The World Bank Paris Alignment process fails to respond to the scale of the climate threat and misses an historic opportunity for the bank to play its part in shifting low-income countries to become the renewable energy economies of the future. It instead entrenches World Bank support for a fossil fuel-based energy system. 

“The World Bank’s Paris Alignment methodology is a good attempt to start the transformation of the institution; however, is not adequate to confront the climate crisis and will not align the institution with a 1.5°C pathway. The World Bank needs to radically overhaul its Paris Alignment approach so that all fossil fuels, including gas, are considered non-aligned,” says Sandra Guzman, director of the Climate Finance Group for Latin America and the Caribbean. 

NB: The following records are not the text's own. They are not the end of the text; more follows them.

/-- DONE: the chosen cores leave the partition (R370, R415). (log 46, DEDUCED) -/
def preemptDone (part : Nat) (s : State) : State :=
  match (s.part part).preempt with
  | none => s
  | some r =>
    if !r.blocks.isEmpty then s
    else
      let s := s.modPart part (fun p => { p with preempt := none })
      let s := s.modPkg (fun k => { k with crel := r.cores.foldl (fun l c =>
        lmod l (c / 8) (fun v => v ||| BitVec.ofNat 8 (2 ^ (c % 8)))) k.crel })
      let s := (sortNat (r.cores.map (· / 8))).foldl freeWhole s
      let s := pstatIrq (setPstat s part 2 0 r.saved) part
      retryAll { s with queued := s.queued.map (fun q => if q.blocks.any (fun b => b.part == part)
        then { q with die := requeueDie s part q.die } else q) }

def execPreemptDone (s : State) : Host.Outcome State Fault Refusal :=
  device s fun
    | .preemptDone part => some (preemptDone part s)
    | _ => none

/-! The VF context (R378, R412) -/

def modHyper (s : State) (part : Nat) (f : HyperRegs → HyperRegs) : State :=
  s.modPart part (fun p => { p with hyper := f p.hyper })

def vfError (s : State) (part : Nat) : State := modHyper s part (fun h => { h with vfsStat := h.vfsStat ||| 2 })

/-- A VF context's first line at its physical address: its serial number and the complete mark; the layout is the model's.
(log 25, DESIGN CHOICE) -/
def vfLine (serial : Nat) : List Byte := lines64 (toBytes 8 (2 * serial + 1))

/-- A block's whole context, as a VF save writes it (R374, R378). -/
def wholeContext (s : State) (serial : Nat) (b : Block) : List Byte :=
  let bodies := ctxBodies serial b
  let body := bodies.flatMap id
  headerBytes b b.launch.ident (ctxSize bodies) ctxSections (crc32c body).toNat (s.effMask b.part) ++ body
/-- A reading of the rules (log 25, DESIGN CHOICE). -/
def vfSerial (s : State) (part a : Nat) : Nat := (physPlace s part a).elim 0 (fun q => rdLE s.mem q 8)

/-- Blocks of a partition that wait to be placed. -/
def State.queuedOf (s : State) (part : Nat) : List Block := (s.queued.flatMap (·.blocks)).filter (fun b => b.part == part)

/-- Bytes that a save of the partition needs (R412). (log 25, DESIGN CHOICE) -/
def vfSize (s : State) (part : Nat) : Nat :=
  64 + sumBy (fun e : Nat × Block => ctxSizeOf s e.1 e.2) (s.blocksOf part)
    + sumBy (fun b : Block => ctxSize (ctxBodies 0 b)) (s.queuedOf part)

/-- A VF operation begins: its OP stands in VFSCTL until it is over (R412). -/
def vfBegin (s : State) (part : Nat) (ctl : Word) : State :=
  (modHyper s part (fun h => { h with vfsCtl := ctl, vfsStat := 1 })).modPart part (fun p => { p with vfDone := 0 })

/-- One more section of the running VF operation is done (R412). -/
def vfCount (s : State) (part : Nat) : State :=
  let n := (s.part part).vfDone + 1
  ((modHyper s part (fun h => { h with vfsStat := wd (256 * (n % 256) + 1) })).modPart part (fun p => { p with vfDone := n })).postOnce
    (s.cycle + 1) (.vfOperationComplete part)

/-- GO with OP 01: every resident block is brought to its boundary (R412). (log 25, DESIGN CHOICE; log 48, DEDUCED) -/
def vfSave (part : Nat) (s : State) : State :=
  if (s.part part).preempt.isSome || bit? (s.part part).hyper.vfsStat.toNat 0 then vfError s part
  else
    let s := vfBegin s part 0x8000_0001
    let s := (s.blocksOf part).foldl (fun s e => s.modBlock e.1 (fun b => match b.vacate with
      | none => { b with vacate := some ⟨.vf, false, false, none, 0, 0, 0⟩ }
      | some _ => b)) s
    s.postOnce s.cycle (.vfOperationComplete part)

def execVfSave (s : State) : Host.Outcome State Fault Refusal :=
  device s fun
    | .vfSave part => some (vfSave part s)
    | _ => none

/-- GO with OP 10, or its refusal (R412). (log 48, DEDUCED) -/
def vfRestore (part : Nat) (s : State) : State :=
  let n := vfSerial s part (s.part part).hyper.vfsAddr.toNat
  if (s.part part).preempt.isSome || bit? (s.part part).hyper.vfsStat.toNat 0 || !(s.blocksOf part).isEmpty || n % 2 == 0
      || (tget s.vfs (n / 2)).isNone then vfError s part
  else (vfBegin s part 0x8000_0002).postOnce (s.cycle + 1) (.vfOperationComplete part)

def execVfRestore (s : State) : Host.Outcome State Fault Refusal :=
  device s fun
    | .vfRestore part => some (vfRestore part s)
    | _ => none

/-- Launchers of a partition. -/
def launchersOf (s : State) (part : Nat) : Tab Launcher := s.launchers.filter (fun e => (launcherOf e.1).1.part == part)

/-- Timers of saved launchers stand as what was left of them (R378). -/
def Launcher.asSaved (l : Launcher) (cycle : Nat) : Launcher :=
  { l with timerAt := none, waitSince := none, held := match l.timerAt with
    | some t => some (t - cycle)
    | none => l.held }

/-- Everything of the partition is taken away and kept under a serial number (R378). (log 48, DEDUCED) -/
def saveVf (s : State) (part : Nat) : State :=
  let (serial, s) := s.fresh
  let rec take : State → List (Nat × Block) → List Block × State
    | s, [] => ([], s)
    | s, e :: r =>
      let (b, s) := takeAway s e.1 e.2
      let (l, s) := take s r
      (b :: l, s)
  let mine := s.blocksOf part
  let p0 := s.part part
  let map := (upto 96).filterMap (fun c => if s.holds part c then some (c, s.ptEntry c) else none)
  let (blocks, s) := take s mine
  let q := s.queued.filter (fun q => q.blocks.any (fun b => b.part == part))
  let ls := (launchersOf s part).map (fun e => (e.1, e.2.asSaved s.cycle))
  let bytes := vfLine serial ++ (blocks ++ q.flatMap (·.blocks)).flatMap (wholeContext s serial)
  let s := physWriteAll s part p0.hyper.vfsAddr.toNat bytes
  { s with
    vfs := tset s.vfs serial ⟨p0, blocks, q, ls, map⟩
    queued := s.queued.filter (fun q => !q.blocks.any (fun b => b.part == part))
    launchers := s.launchers.filter (fun e => (launcherOf e.1).1.part != part) }.modPart part (fun p => { p with
      vfSaved := some serial
      hyper := { p.hyper with vfsStat := wd (256 * (ctxSections * blocks.length % 256)) } })

/-- Saved launchers run again: a timer goes on from what was left. -/
def restoreLauncher (s : State) (e : Nat × Launcher) : State :=
  let (g, node, die) := launcherOf e.1
  let s := { s with launchers := tset s.launchers e.1 { e.2 with pend := e.2.pend ++ (s.launcher g node die).pend } }
  let s := match e.2.held with
    | some t =>
      if statusEn (nodeStatus s g node) then
        (s.modLauncher g node die (fun l => { l with held := none, timerAt := some (s.cycle + t) })).post (s.cycle + t)
          (.coalescingTimerExpiry g node die)
      else s
    | none => s
  noteCondition s g node die

/-- Blocks are resident again where they were; one whose cluster the partition no longer holds, or that is gated, waits to be
placed (R378, R424). -/
def restoreVfBlock (s : State) (b : Block) : State :=
  let id := b.launch.ident
  let put := { s with blocks := tset s.blocks id b }
  if !s.holds b.part b.place.clus || (s.clusterState b.place.clus).gated then requeue s { b with vacate := b.vacate.filter (fun v => v.kind == .restore) } true
  else
    match b.vacate with
    | some v =>
      if v.kind = .restore then put.postOnce (s.cycle + 1) (.contextSwitchStep b.part)
      else if v.kind = .ctxs then
        ((resumeBlock put id).modBlock id (fun b => { b with vacate := some v })).postOnce s.cycle (.vacateBegin id)
      else resumeBlock put id
    | none => resumeBlock put id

The methodologies set an extremely low bar to be accepted as “Paris-aligned” and offer multiple routes to continue business-as-usual investment in high-carbon technologies. They simply ask if the investment does not “hinder the achievement of the country’s climate strategies”, and then look for ways to justify those projects that do pose a risk. At no point does the guidance ask how the World Bank can help to accelerate delivery of the strategies. It is shocking that the methodologies say that projects that produce “significant GHG emissions” can be “Paris aligned”, with justification based on “expert judgement” rather than science-based, transparent criteria. 

Under the Paris Alignment methodology, projects that invest in coal-based cement production; liquefied natural gas import, export and power generation; technical assistance to upstream oil and gas; and new roads for lots of fossil fuelled-cars can all tick the box of “Paris-aligned”.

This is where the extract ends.